Well so far it really looks like enabling OOSTORE on the Geode
SC1200/GX1 really does make a difference. A bit of searching seems to
indicate the person that originally submitted the patch that enabled
load/store reordering on the MediaGX/Geode though it might need OOSTORE,
but was convinced by others it didn't. Looks like it really does need
it. The failure that occoured before within a few seconds of starting a
large transfer, no longer fails and all I did was enable
CONFIG_X86_OOSTORE, and recompile pcnet32.ko and load the new module on
the running system. Moving back to the pcnet32.ko built without OOSTORE
enabled hits the failure again within seconds, until ifconfig eth1
down/up reinitialized it's descriptor ring, after which it survices
another bit of transfer and then fails again.

I hate this CPU.

--
Len Sorensen


2007-02-17 00:00:22

by Lennart Sorensen

[permalink] [raw]
Subject: Re: MediaGX/GeodeGX1 requires X86_OOSTORE. (Was: Re: Strange connection slowdown on pcnet32)

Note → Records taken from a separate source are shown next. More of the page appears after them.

-- ==== Sys2Proof/Machine/Speosh.lean ====
section
/-! DEFINITION. Speosh links, and the packets of other modules (R336, R348, R353, R379, R443 to R447, R450). -/

namespace Sys2Proof.Machine

/-! ## Links (R443, R444) -/

/-- The link in state UP, with what waited on its way. -/
def Link.goUp (l : Link) : Link := { l with state := .up }.go

/-- A Speosh port's number. -/
def portNumber (port : Nat) : Bool := decide (port < 96)

/-- An event of a link in some state. -/
def linkEvent (port : Nat) (st : LinkState) (f : Link → Link) (s : State) : Out :=
  event s (portNumber port && (s.portLink port).state == st) fun s => s.modLink port f

/-- LIGHT_DETECTED: DOWN to TRAIN (R444). -/
def execLightDetected (port : Nat) (s : State) : Out :=
  event s (portNumber port && (s.portLink port).state == .down) fun s =>
    { s.modLink port fun l => { l with state := .train } with linkUsed := true }

/-- TRAIN_LOCK: TRAIN to CAL (R444). -/
def execTrainLock (port : Nat) (s : State) : Out := linkEvent port .train (fun l => { l with state := .cal }) s

/-- TRAIN_TIMEOUT: no lock within 1 ms (R444). -/
def execTrainTimeout (port : Nat) (s : State) : Out :=
  linkEvent port .train Link.fallen s

/-- CALIBRATION: the round trip, in nanoseconds, is measured, and an unset TICK of a module other than 0 is set from the beacon
of a peer whose TICK is set: its TICK and half the round trip, in ticks of 32 ns rounded up (R444). -/
def execCalibration (port : Nat) (trip : Nat) (peerTick : Option DWord) (s : State) : Out :=
  event s (portNumber port && (s.portLink port).state == .cal) fun s =>
    let s : State := { s.modLink port fun l => { l with trip := trip }.goUp with linkTrained := true }
    match peerTick with
    | some t => if s.tickSet ∨ s.modidx = 0 then s
        else { s with tick := t + BitVec.ofNat 64 ((trip + 63) / 64), tickSet := true }.autoSwitch
    | none => s

/-- CRC_FAILURE_BURST: 16 CRC failures within 1 µs (R444). -/
def execCrcFailureBurst (port : Nat) (s : State) : Out := linkEvent port .up (fun l => { l with state := .retrain }) s

/-- SPEOSH_LINK_TIMEOUT: no flit or beacon for 10 µs (R379, R444). -/
def execSpeoshLinkTimeout (port : Nat) (s : State) : Out := linkEvent port .up (fun l => { l with state := .retrain }) s

/-- RETRAIN_LOCK: the link is UP again, and replays (R444). -/
def execRetrainLock (port : Nat) (s : State) : Out := linkEvent port .retrain (fun l => l.resend.goUp) s

/-- FLIT_REPLAY (R443). -/
def execFlitReplay (port : Nat) (s : State) : Out := linkEvent port .up Link.resend s

/-- The beacon of a port (R443): MODIDX, VER, TICK and the port's number. It goes to whatever module is at the other end; DST names
the sender (log 31). -/
def State.beacon (s : State) (port : Nat) : Packet :=
  { ver := topoVer s.topo, dst := s.modidx.toNat, src := s.modidx.toNat, body := .beacon s.tick port }

/-- SPEOSH_BEACON: an idle port sends its beacon (R443). -/
def execSpeoshBeacon (port : Nat) (s : State) : Out :=
  linkEvent port .up (fun l => if l.waiting.isEmpty then l.push (s.beacon port) else l) s

/-! ## Named failures (R379, R398) -/

/-- The payload of a named failure (R398). -/
def namedPayload (part which dir : Nat) : BitVec 256 :=
  (BitVec.ofNat 64 dir ++ BitVec.ofNat 32 which ++ BitVec.ofNat 32 part).setWidth 256

/-- A named failure, as a fatal record of each of some pitches, posted at the failed tile, or at the pitch's handle home when the
failed part is no tile's (R379). -/
def State.postNamed (s : State) (at' : Option Nat) (part which dir : Nat) (ids : List PitchId) : State :=
  ids.foldl (fun s id =>
    let r := at'.getD (((s.pitch? id).map s.handleHome).getD 0)
    let record : Record := { s.hwRecord r none 0x33 0 0 true false (namedPayload part which dir) with pitch := pitchWord id }
    s.modField (s.fieldOf r) fun f => { f with posts := f.posts ++ [{ record := record, pitch := some id }] }) s

/-- A pitch that a failure can end. -/
def Pitch.active (p : Pitch) : Bool :=
  match p.state with
  | .running | .preempting => true
  | _ => false

/-- The pitches with plans that depend on a lost part. -/
def State.pitchesWith (s : State) (hit : Plan → Bool) : List PitchId :=
  (s.pitches.filter fun p => p.active && p.plans.any fun q => q.present && hit q).map (·.id)

/-- What a lost module's handle home holds of a pitch's home is let go: a request of it that has taken this home ends, and its COLFR
keeps no firing from beginning (R353, R354). -/
def Pitch.released (p : Pitch) (far : Nat → Bool) : Pitch :=
  let taken := p.setup.any fun e => far e.1
  { p with
    setup := if taken then none else p.setup
    asks := p.asks.filter fun a => !far a.mod
    plans := (if taken then p.plans.filter fun q => !q.pending else p.plans).map fun q =>
      { q with lockedFor := q.lockedFor.filter fun e => !far e.1 } }

/-- Modules are lost to this one: the plans that depend on the lost part fail with FCAUSE 2, their waiting and posted messages are nacked with DETAIL
0x04 and are on their way no more (R327, R336, R348, R355). -/
def State.loseModules (s : State) (far : Nat → Bool) (hit : Plan → Bool) : State :=
  let own := s.modidx.toNat
  let s := s.pitches.foldl (fun s p => (s.failPlans p.id (fun q => q.present && hit q) 2).modPitch p.id
    fun p => p.released far) s
  let lost := s.abroad.filter fun m => far (msgTarget own m.target).1
  let s : State := { s with abroad := s.abroad.filter fun m => !far (msgTarget own m.target).1 }
  lost.foldl (fun s m => (s.countDone m.src.rank m.src).modTile m.src.rank fun t => { t with nacks := t.nacks ++ [.user m 0x04] }) s

/-- RETRAIN_TIMEOUT: a retrain beyond 50 µs takes the link DOWN with a named failure, part kind 4 (R379, R444). -/
def execRetrainTimeout (port : Nat) (s : State) : Out :=
  event s (portNumber port && (s.portLink port).state == .retrain) fun s =>
    let far (m : Nat) : Bool := s.routeTo m == some port
    let hit (q : Plan) : Bool := (q.legModules s.modidx.toNat).any far
    let ids := s.pitchesWith hit
    let s := s.modLink port Link.fallen
    (s.loseModules far hit).postNamed none 4 port 0 ids

/-- MODULE_TIMEOUT: a peer has been silent for 100 µs: named once, part kind 5 (R379). -/
def execModuleTimeout (mod : Nat) (s : State) : Out :=
  event s (mod != s.modidx.toNat && decide (mod < 256) && !s.silentModules.contains mod) fun s =>
    let far (m : Nat) : Bool := m == mod
    let hit (q : Plan) : Bool := (q.others s.modidx.toNat).any far
    let ids := s.pitchesWith hit
    ({ s with silentModules := insertNat s.silentModules mod }.loseModules far hit).postNamed none 5 mod 0 ids

/-- POD_MEMBER_TIMEOUT: the pod controller names a member silent for 1 ms, and the job fails (R379). -/
def execPodMemberTimeout (mod : Nat) (s : State) : Out :=
  event s (decide (mod < 256)) fun s => { s with jobFailed := true }

/-! ## Arriving packets (R447) -/

/-- The packet is one that a different VER rejects: a collective partial or delivery, a message, a reply (R447). What handle homes tell
one another travels as messages do (DEDUCED, log 31). -/
def versioned : PacketBody → Bool
  | .message _ _ | .reply _ _ _ _ _ _ _ | .partialSum _ _ _ _ _ _ _ _ | .delivery _ _ _ _ _ _ | .plan _ _ => true
  | .nack _ _ | .planNack _ _ _ | .homeNack _ _ _ | .beacon _ _ => false

/-- A message of another module: to a rank that is not there it is nacked; else it reaches the tile, and counts as sent
when the tile carries its pitch (R324, R327, R348, R450). -/
def State.messageCame (s : State) (m : UserMsg) (rank : Nat) : State :=
  if s.ranked ≤ rank then s.nackUser m 0x03
  else
    let s' := s.modTile rank fun t => t.arrive (.user m)
    if s.carries rank m.src then s'.modTile rank fun t => { t with msgSent := t.msgSent + 1 } else s'

/-- The message that a reply or nack answers, while it is unanswered. -/
def State.awaited (s : State) (rank : Nat) (ctx : CtxId) (tag : Nat) : Option UserMsg :=
  s.abroad.find? fun m => m.src.rank == rank && m.src.ctx == ctx && m.tag == tag

/-- A message is answered: it is on its way no more, and counts as completed at its sender (R327, log 29). -/
def State.answered (s : State) (m : UserMsg) : State := { s with abroad := s.abroad.erase m }.countDone m.src.rank m.src

/-- A rejected packet (R447): a plan's firing fails with FCAUSE 3, here when the packet is for this module, and its sender is
told; a message is nacked; a reply is dropped. -/
def State.rejected (s : State) (src dst : Nat) (body : PacketBody) : State :=
  let stale (cfg : Nat) (k : PlanKey) : State :=
    (match dst == s.modidx.toNat, s.remotePlan cfg k with
     | true, some (id, p) => s.failPlan id p 3
     | _, _ => s).sendPacket src (.planNack cfg k 3)
  match body with
  | .message m _ => s.nackUser m 0x04
  | .partialSum cfg k _ _ _ _ _ _ => stale cfg k
  | .delivery cfg k _ _ _ _ => stale cfg k
  | .plan cfg m => s.sendPacket src (.homeNack cfg dst m)
  | _ => s

/-- An accepted packet for this module (R333 to R337, R348 to R350, R353, R354, R443, R447, R450). -/
def State.accepted (s : State) (port src : Nat) (ver : Half) (body : PacketBody) : State :=
  match body with
  | .message m rank => s.messageCame m rank
  | .reply rank ctx answer tag value target pts =>
    (match s.awaited rank ctx tag with
     | none => s
     | some m =>
       let s := s.answered m
       if answer then s.modTile rank fun t => { t with replies := t.replies ++ [⟨ctx, tag, value, pts⟩] }
       else s.modCtx rank ctx fun c =>
         { c.meet pts with postedMsgs := c.postedMsgs.erase (msgTarget s.modidx.toNat target) })
  | .nack m detail =>
    (match s.awaited m.src.rank m.src.ctx m.tag with
     | none => s
     | some m => (s.answered m).modTile m.src.rank fun t => { t with nacks := t.nacks ++ [.user m detail] })
  | .partialSum cfg k firing node span total data pts => s.partialCame src cfg k firing node span total data pts
  | .delivery cfg k firing total data pts => s.deliveryCame src cfg k firing total data pts
  | .planNack cfg k cause => s.planNacked cfg k cause
  | .homeNack cfg to' m => s.homeNacked cfg to' m
  | .plan cfg m => s.told src cfg m
  | .beacon _ _ => s.modLink port fun l => { l with peerVer := ver }

/-- Forward another module's packet unchanged, by the active bank (R445). -/
def State.forward (s : State) (pkt : Packet) : State :=
  match s.routeTo pkt.dst with
  | some port => s.modLink port fun l => l.push pkt
  | none => s

/-- A whole packet has come in at a port: VER is compared on every packet, relays included; a rejected one counts on its port
(R447). -/
def State.packetCame (s : State) (port : Nat) (pkt : Packet) : State :=
  let s : State := { s with silentModules := s.silentModules.filter (· ≠ pkt.src) }
  if versioned pkt.body && pkt.ver != topoVer s.topo then
    (s.modLink port fun l => { l with stale := if l.stale = 0xFFFFFFFF then l.stale else l.stale + 1 }).rejected pkt.src
      pkt.dst pkt.body
  else if pkt.body.kind = 5 ∨ pkt.dst = s.modidx.toNat then s.accepted port pkt.src pkt.ver pkt.body
  else s.forward pkt

/-- A link meets a flit whose CRC is good (R443): what it acknowledges leaves the replay buffer; the flit is taken when it is the one
expected next, and dropped when it is not: one resent, or one behind a flit that was lost. -/
def Link.take (l : Link) (f : Flit) : Link :=
  let l := l.acknowledged f.ack
  if f.seq = l.expect then { l with expect := l.expect + 1 } else l

/-- SPEOSH_PACKET_RECEIVE: a flit comes in; the last flit of a packet brings the whole of it, in order (R443, R447). -/
def execSpeoshPacketReceive (port : Nat) (flit : Flit) (s : State) : Out :=
  event s (portNumber port && (s.portLink port).state == .up && flit.good) fun s =>
    let due := flit.seq == (s.portLink port).expect && flit.part == flit.pkt.body.len
    let s := s.modLink port fun l => l.take flit
    if due then s.packetCame port flit.pkt else s

end Sys2Proof.Machine
end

On Fri, Feb 16, 2007 at 05:48:24PM -0500, Lennart Sorensen wrote:
> Well so far it really looks like enabling OOSTORE on the Geode
> SC1200/GX1 really does make a difference. A bit of searching seems to
> indicate the person that originally submitted the patch that enabled
> load/store reordering on the MediaGX/Geode though it might need OOSTORE,
> but was convinced by others it didn't. Looks like it really does need
> it. The failure that occoured before within a few seconds of starting a
> large transfer, no longer fails and all I did was enable
> CONFIG_X86_OOSTORE, and recompile pcnet32.ko and load the new module on
> the running system. Moving back to the pcnet32.ko built without OOSTORE
> enabled hits the failure again within seconds, until ifconfig eth1
> down/up reinitialized it's descriptor ring, after which it survices
> another bit of transfer and then fails again.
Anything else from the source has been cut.